___ GIVEN ENTRIES ___
/-- Major 0x10 of `ofExt`. -/
def ofExt10 (minor : Nat) (e : Ext) : Option Instr :=
  match minor with
  | 0 => some (.saddExt (.ext e))
  | 1 => some (.ssubExt (.ext e))
  | 2 => some (.smulExt (.ext e))
  | 3 => some (.sminExt (.ext e))
  | 4 => some (.smaxExt (.ext e))
  | 5 => some (.smovExt (.ext e))
  | 6 => some (.smad e)
  | 7 => some (.smovi e)
  | 8 => some (.ssetp e)
  | 9 => some (.ssel e)
  | 10 => some (.slea e)
  | _ => none

/-- Major 0x11 of `ofExt`. -/
def ofExt11 (minor : Nat) (e : Ext) : Option Instr :=
  match minor with
  | 0 => some (.sandExt (.ext e))
  | 1 => some (.sorExt (.ext e))
  | 2 => some (.sxorExt (.ext e))
  | 3 => some (.sshlExt (.ext e))
  | 4 => some (.sshrExt (.ext e))
  | 5 => some (.ssarExt (.ext e))
  | _ => none

/-- Major 0x12 of `ofExt`. -/
def ofExt12 (minor : Nat) (e : Ext) : Option Instr :=
  match minor with
  | 0 => some (.sld e)
  | 1 => some (.sst e)
  | _ => none

/-- Major 0x14 of `ofExt`. -/
def ofExt14 (minor : Nat) (e : Ext) : Option Instr :=
  match minor with
  | 0 => some (.shfl e)
  | 1 => some (.vote e)
  | 2 => some (.ballot e)
  | 3 => some (.matchLanes e)
  | 4 => some (.rdlane e)
  | 5 => some (.wrlane e)
  | _ => none

/-- Major 0x15 of `ofExt`. -/
def ofExt15 (minor : Nat) (e : Ext) : Option Instr :=
  match minor with
  | 0 => some (.reduce e)
  | 1 => some (.scan e)
  | _ => none

/-- Major 0x18 of `ofExt`. -/
def ofExt18 (minor : Nat) (e : Ext) : Option Instr :=
  match minor with
  | 0 => some (.faddExt (.ext e))
  | 1 => some (.fsubExt (.ext e))
  | 2 => some (.fmulExt (.ext e))
  | 3 => some (.fminExt (.ext e))
  | 4 => some (.fmaxExt (.ext e))
  | 5 => some (.ffma e)
  | 6 => some (.fsetp e)
  | 7 => some (.fclass e)
  | 8 => some (.frnd e)
  | 9 => some (.fscale e)
  | _ => none

/-- Major 0x19 of `ofExt`. -/
def ofExt19 (minor : Nat) (e : Ext) : Option Instr :=
  match minor with
  | 0 => some (.hadd2Ext (.ext e))
  | 1 => some (.hmul2Ext (.ext e))
  | 2 => some (.hmin2Ext (.ext e))
  | 3 => some (.hmax2Ext (.ext e))
  | 4 => some (.hfma2 e)
  | 5 => some (.fdot2 e)
  | _ => none

/-- Major 0x1E of `ofExt`. -/
def ofExt1E (minor : Nat) (e : Ext) : Option Instr :=
  match minor with
  | 0 => some (.rcpExt (.ext e))
  | 1 => some (.rsqExt (.ext e))
  | 2 => some (.sqrtExt (.ext e))
  | 3 => some (.ex2Ext (.ext e))
  | 4 => some (.lg2Ext (.ext e))
  | 5 => some (.sinExt (.ext e))
  | 6 => some (.cosExt (.ext e))
  | 7 => some (.tanhExt (.ext e))
  | _ => none

/-- Major 0x1F of `ofExt`. -/
def ofExt1F (minor : Nat) (e : Ext) : Option Instr :=
  match minor with
  | 0 => some (.fcvt e)
  | 1 => some (.f2i e)
  | 2 => some (.i2f e)
  | 3 => some (.fpack e)
  | _ => none

/-- Major 0x20 of `ofExt`. -/
def ofExt20 (minor : Nat) (e : Ext) : Option Instr :=
  match minor with
  | 0 => some (.ld e)
  | 1 => some (.ldp e)
  | _ => none

/-- Major 0x21 of `ofExt`. -/
def ofExt21 (minor : Nat) (e : Ext) : Option Instr :=
  match minor with
  | 0 => some (.st e)
  | _ => none

/-- Major 0x22 of `ofExt`. -/
def ofExt22 (minor : Nat) (e : Ext) : Option Instr :=
  match minor with
  | 0 => some (.mst e)
  | 1 => some (.rst e)
  | _ => none

/-- Major 0x23 of `ofExt`. -/
def ofExt23 (minor : Nat) (e : Ext) : Option Instr :=
  match minor with
  | 0 => some (.pagereq e)
  | 1 => some (.prefetch e)
  | _ => none

/-- Major 0x24 of `ofExt`. -/
def ofExt24 (minor : Nat) (e : Ext) : Option Instr :=
  match minor with
  | 0 => some (.atomAdd e)
  | 1 => some (.atomMin e)
  | 2 => some (.atomMax e)
  | 3 => some (.atomAnd e)
  | 4 => some (.atomOr e)
  | 5 => some (.atomXor e)
  | 6 => some (.atomExch e)
  | 7 => some (.cas e)
  | _ => none

/-- Major 0x25 of `ofExt`. -/
def ofExt25 (minor : Nat) (e : Ext) : Option Instr :=
  match minor with
  | 0 => some (.redAdd e)
  | 1 => some (.redMin e)
  | 2 => some (.redMax e)
  | 3 => some (.redAnd e)
  | 4 => some (.redOr e)
  | 5 => some (.redXor e)
  | _ => none

/-- Major 0x26 of `ofExt`. -/
def ofExt26 (minor : Nat) (e : Ext) : Option Instr :=
  match minor with
  | 0 => some (.fence e)
  | 1 => some (.cpfence e)
  | _ => none

/-- Major 0x27 of `ofExt`. -/
def ofExt27 (minor : Nat) (e : Ext) : Option Instr :=
  match minor with
  | 0 => some (.cpy e)
  | 1 => some (.cpyt e)
  | 2 => some (.lease e)
  | 3 => some (.lrel e)
  | 4 => some (.txbinit e)
  | 5 => some (.txbexp e)
  | 6 => some (.txbarr e)
  | 7 => some (.txbwait e)
  | _ => none

/-- Major 0x28 of `ofExt`. -/
def ofExt28 (minor : Nat) (e : Ext) : Option Instr :=
  match minor with
  | 0 => some (.mma e)
  | 1 => some (.mmas e)
  | 2 => some (.tmma e)
  | 3 => some (.mzero e)
  | _ => none

/-- Major 0x29 of `ofExt`. -/
def ofExt29 (minor : Nat) (e : Ext) : Option Instr :=
  match minor with
  | 0 => some (.mslot e)
  | 1 => some (.mstat e)
  | _ => none

/-- Major 0x2C of `ofExt`. -/
def ofExt2C (minor : Nat) (e : Ext) : Option Instr :=
  match minor with
  | 0 => some (.futSplit e)
  | 1 => some (.futEnter e)
  | 2 => some (.futCommit e)
  | 3 => some (.futSquash e)
  | 4 => some (.futStat e)
  | 5 => if (e.mod.extractLsb' 0 1).toNat = 0 then some (.futWaitDone e) else some (.futWaitFree e)
  | _ => none

/-- Major 0x2D of `ofExt`. -/
def ofExt2D (minor : Nat) (e : Ext) : Option Instr :=
  match minor with
  | 0 => some (.flip e)
  | 1 => some (.ickpt e)
  | _ => none

/-- Major 0x30 of `ofExt`. -/
def ofExt30 (minor : Nat) (e : Ext) : Option Instr :=
  match minor with
  | 0 => if (e.mod.extractLsb' 0 1).toNat = 0 then some (.trace e) else some (.traceAh e)
  | 1 => some (.beam e)
  | 2 => some (.hitacc e)
  | 3 => some (.hitrej e)
  | 4 => some (.hitend e)
  | 5 => some (.rayget e)
  | _ => none

/-- Major 0x31 of `ofExt`. -/
def ofExt31 (minor : Nat) (e : Ext) : Option Instr :=
  match minor with
  | 0 => some (.tex e)
  | 1 => some (.texg e)
  | 2 => some (.texq e)
  | _ => none

/-- Major 0x32 of `ofExt`. -/
def ofExt32 (minor : Nat) (e : Ext) : Option Instr :=
  match minor with
  | 0 => some (.atlreq e)
  | 1 => some (.atlmap e)
  | _ => none

/-- Major 0x34 of `ofExt`. -/
def ofExt34 (minor : Nat) (e : Ext) : Option Instr :=
  match minor with
  | 0 => some (.bldBuild e)
  | 1 => some (.bldRefit e)
  | 2 => some (.bldRebal e)
  | 3 => some (.bldPub e)
  | 4 => some (.bldPin e)
  | 5 => some (.bldUnpin e)
  | 6 => some (.bldGen e)
  | 7 => some (.bldQual e)
  | _ => none

/-- Major 0x36 of `ofExt`. -/
def ofExt36 (minor : Nat) (e : Ext) : Option Instr :=
  match minor with
  | 0 => some (.sigrd e)
  | 1 => some (.sigchk e)
  | _ => none

/-- Major 0x37 of `ofExt`. -/
def ofExt37 (minor : Nat) (e : Ext) : Option Instr :=
  match minor with
  | 0 => some (.cinv e)
  | 1 => some (.cwb e)
  | 2 => if e.c.toNat = 0 then some (.tlbinv e) else if e.c.toNat = 1 then some (.tlbinvAll e) else none
  | _ => none

/-- The instruction of an extended form by the opcode map (R167). -/
def ofExt (major minor : Nat) (e : Ext) : Option Instr :=
  match major with
  | 0x01 => ofExt01 minor e
  | 0x02 => ofExt02 minor e
  | 0x03 => ofExt03 minor e
  | 0x04 => ofExt04 minor e
  | 0x05 => ofExt05 minor e
  | 0x06 => ofExt06 minor e
  | 0x08 => ofExt08 minor e
  | 0x09 => ofExt09 minor e
  | 0x0A => ofExt0A minor e
  | 0x0B => ofExt0B minor e
  | 0x0C => ofExt0C minor e
  | 0x10 => ofExt10 minor e
  | 0x11 => ofExt11 minor e
  | 0x12 => ofExt12 minor e
  | 0x14 => ofExt14 minor e
  | 0x15 => ofExt15 minor e
  | 0x18 => ofExt18 minor e
  | 0x19 => ofExt19 minor e
  | 0x1E => ofExt1E minor e
  | 0x1F => ofExt1F minor e
  | 0x20 => ofExt20 minor e
  | 0x21 => ofExt21 minor e
  | 0x22 => ofExt22 minor e
  | 0x23 => ofExt23 minor e
  | 0x24 => ofExt24 minor e
  | 0x25 => ofExt25 minor e
  | 0x26 => ofExt26 minor e
  | 0x27 => ofExt27 minor e
  | 0x28 => ofExt28 minor e
  | 0x29 => ofExt29 minor e
  | 0x2C => ofExt2C minor e
  | 0x2D => ofExt2D minor e
  | 0x30 => ofExt30 minor e
  | 0x31 => ofExt31 minor e
  | 0x32 => ofExt32 minor e
  | 0x34 => ofExt34 minor e
  | 0x36 => ofExt36 minor e
  | 0x37 => ofExt37 minor e
  | _ => none

/-- Major 0x02 of `ofBase`. -/
def ofBase02 (minor : Nat) (b : Base) : Option Instr :=
  match minor with
  | 0 => some (.fendBase b)
  | 1 => some (.yieldBase b)
  | _ => none

/-- Major 0x08 of `ofBase`. -/
def ofBase08 (minor : Nat) (b : Base) : Option Instr :=
  match minor with
  | 0 => some (.iaddBase b)
  | 1 => some (.isubBase b)
  | 2 => some (.iminBase b)
  | 3 => some (.imaxBase b)
  | 4 => some (.iabsBase b)
  | 5 => some (.inegBase b)
  | 6 => some (.movBase b)
  | _ => none

/-- Major 0x09 of `ofBase`. -/
def ofBase09 (minor : Nat) (b : Base) : Option Instr :=
  match minor with
  | 0 => some (.imulBase b)
  | 1 => some (.imulhBase b)
  | _ => none

/-- Major 0x0A of `ofBase`. -/
def ofBase0A (minor : Nat) (b : Base) : Option Instr :=
  match minor with
  | 0 => some (.andBase b)
  | 1 => some (.orBase b)
  | 2 => some (.xorBase b)
  | 3 => some (.notBase b)
  | _ => none

/-- Major 0x0B of `ofBase`. -/
def ofBase0B (minor : Nat) (b : Base) : Option Instr :=
  match minor with
  | 0 => some (.shlBase b)
  | 1 => some (.shrBase b)
  | 2 => some (.sarBase b)
  | 3 => some (.rolBase b)
  | _ => none

/-- Major 0x0C of `ofBase`. -/
def ofBase0C (minor : Nat) (b : Base) : Option Instr :=
  match minor with
  | 0 => some (.clzBase b)
  | 1 => some (.ctzBase b)
  | 2 => some (.ffsBase b)
  | 3 => some (.popcBase b)
  | 4 => some (.brevBase b)
  | _ => none

/-- Major 0x10 of `ofBase`. -/
def ofBase10 (minor : Nat) (b : Base) : Option Instr :=
  match minor with
  | 0 => some (.saddBase b)
  | 1 => some (.ssubBase b)
  | 2 => some (.smulBase b)
  | 3 => some (.sminBase b)
  | 4 => some (.smaxBase b)
  | 5 => some (.smovBase b)
  | _ => none

/-- Major 0x11 of `ofBase`. -/
def ofBase11 (minor : Nat) (b : Base) : Option Instr :=
  match minor with
  | 0 => some (.sandBase b)
  | 1 => some (.sorBase b)
  | 2 => some (.sxorBase b)
  | 3 => some (.sshlBase b)
  | 4 => some (.sshrBase b)
  | 5 => some (.ssarBase b)
  | _ => none

/-- Major 0x18 of `ofBase`. -/
def ofBase18 (minor : Nat) (b : Base) : Option Instr :=
  match minor with
  | 0 => some (.faddBase b)
  | 1 => some (.fsubBase b)
  | 2 => some (.fmulBase b)
  | 3 => some (.fminBase b)
  | 4 => some (.fmaxBase b)
  | _ => none

/-- Major 0x19 of `ofBase`. -/
def ofBase19 (minor : Nat) (b : Base) : Option Instr :=
  match minor with
  | 0 => some (.hadd2Base b)
  | 1 => some (.hmul2Base b)
  | 2 => some (.hmin2Base b)
  | 3 => some (.hmax2Base b)
  | _ => none

/-- Major 0x1E of `ofBase`. -/
def ofBase1E (minor : Nat) (b : Base) : Option Instr :=
  match minor with
  | 0 => some (.rcpBase b)
  | 1 => some (.rsqBase b)
  | 2 => some (.sqrtBase b)
  | 3 => some (.ex2Base b)
  | 4 => some (.lg2Base b)
  | 5 => some (.sinBase b)
  | 6 => some (.cosBase b)
  | 7 => some (.tanhBase b)
  | _ => none

/-- The instruction of a B0 word (R155, R167). -/
def ofBase (major minor : Nat) (b : Base) : Option Instr :=
  match major with
  | 0x02 => ofBase02 minor b
  | 0x08 => ofBase08 minor b
  | 0x09 => ofBase09 minor b
  | 0x0A => ofBase0A minor b
  | 0x0B => ofBase0B minor b
  | 0x0C => ofBase0C minor b
  | 0x10 => ofBase10 minor b
  | 0x11 => ofBase11 minor b
  | 0x18 => ofBase18 minor b
  | 0x19 => ofBase19 minor b
  | 0x1E => ofBase1E minor b
  | _ => none

/-- Major 0x08 of `ofBaseLit`. -/
def ofBaseLit08 (minor : Nat) (b : Base) (lit : DWord) : Option Instr :=
  match minor with
  | 0 => some (.iaddExt (.baseLit b lit))
  | 1 => some (.isubExt (.baseLit b lit))
  | 2 => some (.iminExt (.baseLit b lit))
  | 3 => some (.imaxExt (.baseLit b lit))
  | 4 => some (.iabsExt (.baseLit b lit))
  | 5 => some (.inegExt (.baseLit b lit))
  | 6 => some (.movExt (.baseLit b lit))
  | _ => none

/-- Major 0x09 of `ofBaseLit`. -/
def ofBaseLit09 (minor : Nat) (b : Base) (lit : DWord) : Option Instr :=
  match minor with
  | 0 => some (.imulExt (.baseLit b lit))
  | 1 => some (.imulhExt (.baseLit b lit))
  | _ => none

/-- Major 0x0A of `ofBaseLit`. -/
def ofBaseLit0A (minor : Nat) (b : Base) (lit : DWord) : Option Instr :=
  match minor with
  | 0 => some (.andExt (.baseLit b lit))
  | 1 => some (.orExt (.baseLit b lit))
  | 2 => some (.xorExt (.baseLit b lit))
  | 3 => some (.notExt (.baseLit b lit))
  | _ => none

/-- Major 0x0B of `ofBaseLit`. -/
def ofBaseLit0B (minor : Nat) (b : Base) (lit : DWord) : Option Instr :=
  match minor with
  | 0 => some (.shlExt (.baseLit b lit))
  | 1 => some (.shrExt (.baseLit b lit))
  | 2 => some (.sarExt (.baseLit b lit))
  | 3 => some (.rolExt (.baseLit b lit))
  | _ => none

/-- Major 0x0C of `ofBaseLit`. -/
def ofBaseLit0C (minor : Nat) (b : Base) (lit : DWord) : Option Instr :=
  match minor with
  | 0 => some (.clzExt (.baseLit b lit))
  | 1 => some (.ctzExt (.baseLit b lit))
  | 2 => some (.ffsExt (.baseLit b lit))
  | 3 => some (.popcExt (.baseLit b lit))
  | 4 => some (.brevExt (.baseLit b lit))
  | _ => none

/-- Major 0x10 of `ofBaseLit`. -/
def ofBaseLit10 (minor : Nat) (b : Base) (lit : DWord) : Option Instr :=
  match minor with
  | 0 => some (.saddExt (.baseLit b lit))
  | 1 => some (.ssubExt (.baseLit b lit))
  | 2 => some (.smulExt (.baseLit b lit))
  | 3 => some (.sminExt (.baseLit b lit))
  | 4 => some (.smaxExt (.baseLit b lit))
  | 5 => some (.smovExt (.baseLit b lit))
  | _ => none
___
TASK GOAL:
Scan the data for the string "instruction" and copy each line in which it occurs.

EXERCISE ANSWER:
/-- The instruction of an extended form by the opcode map (R167). -/
/-- The instruction of a B0 word (R155, R167). -/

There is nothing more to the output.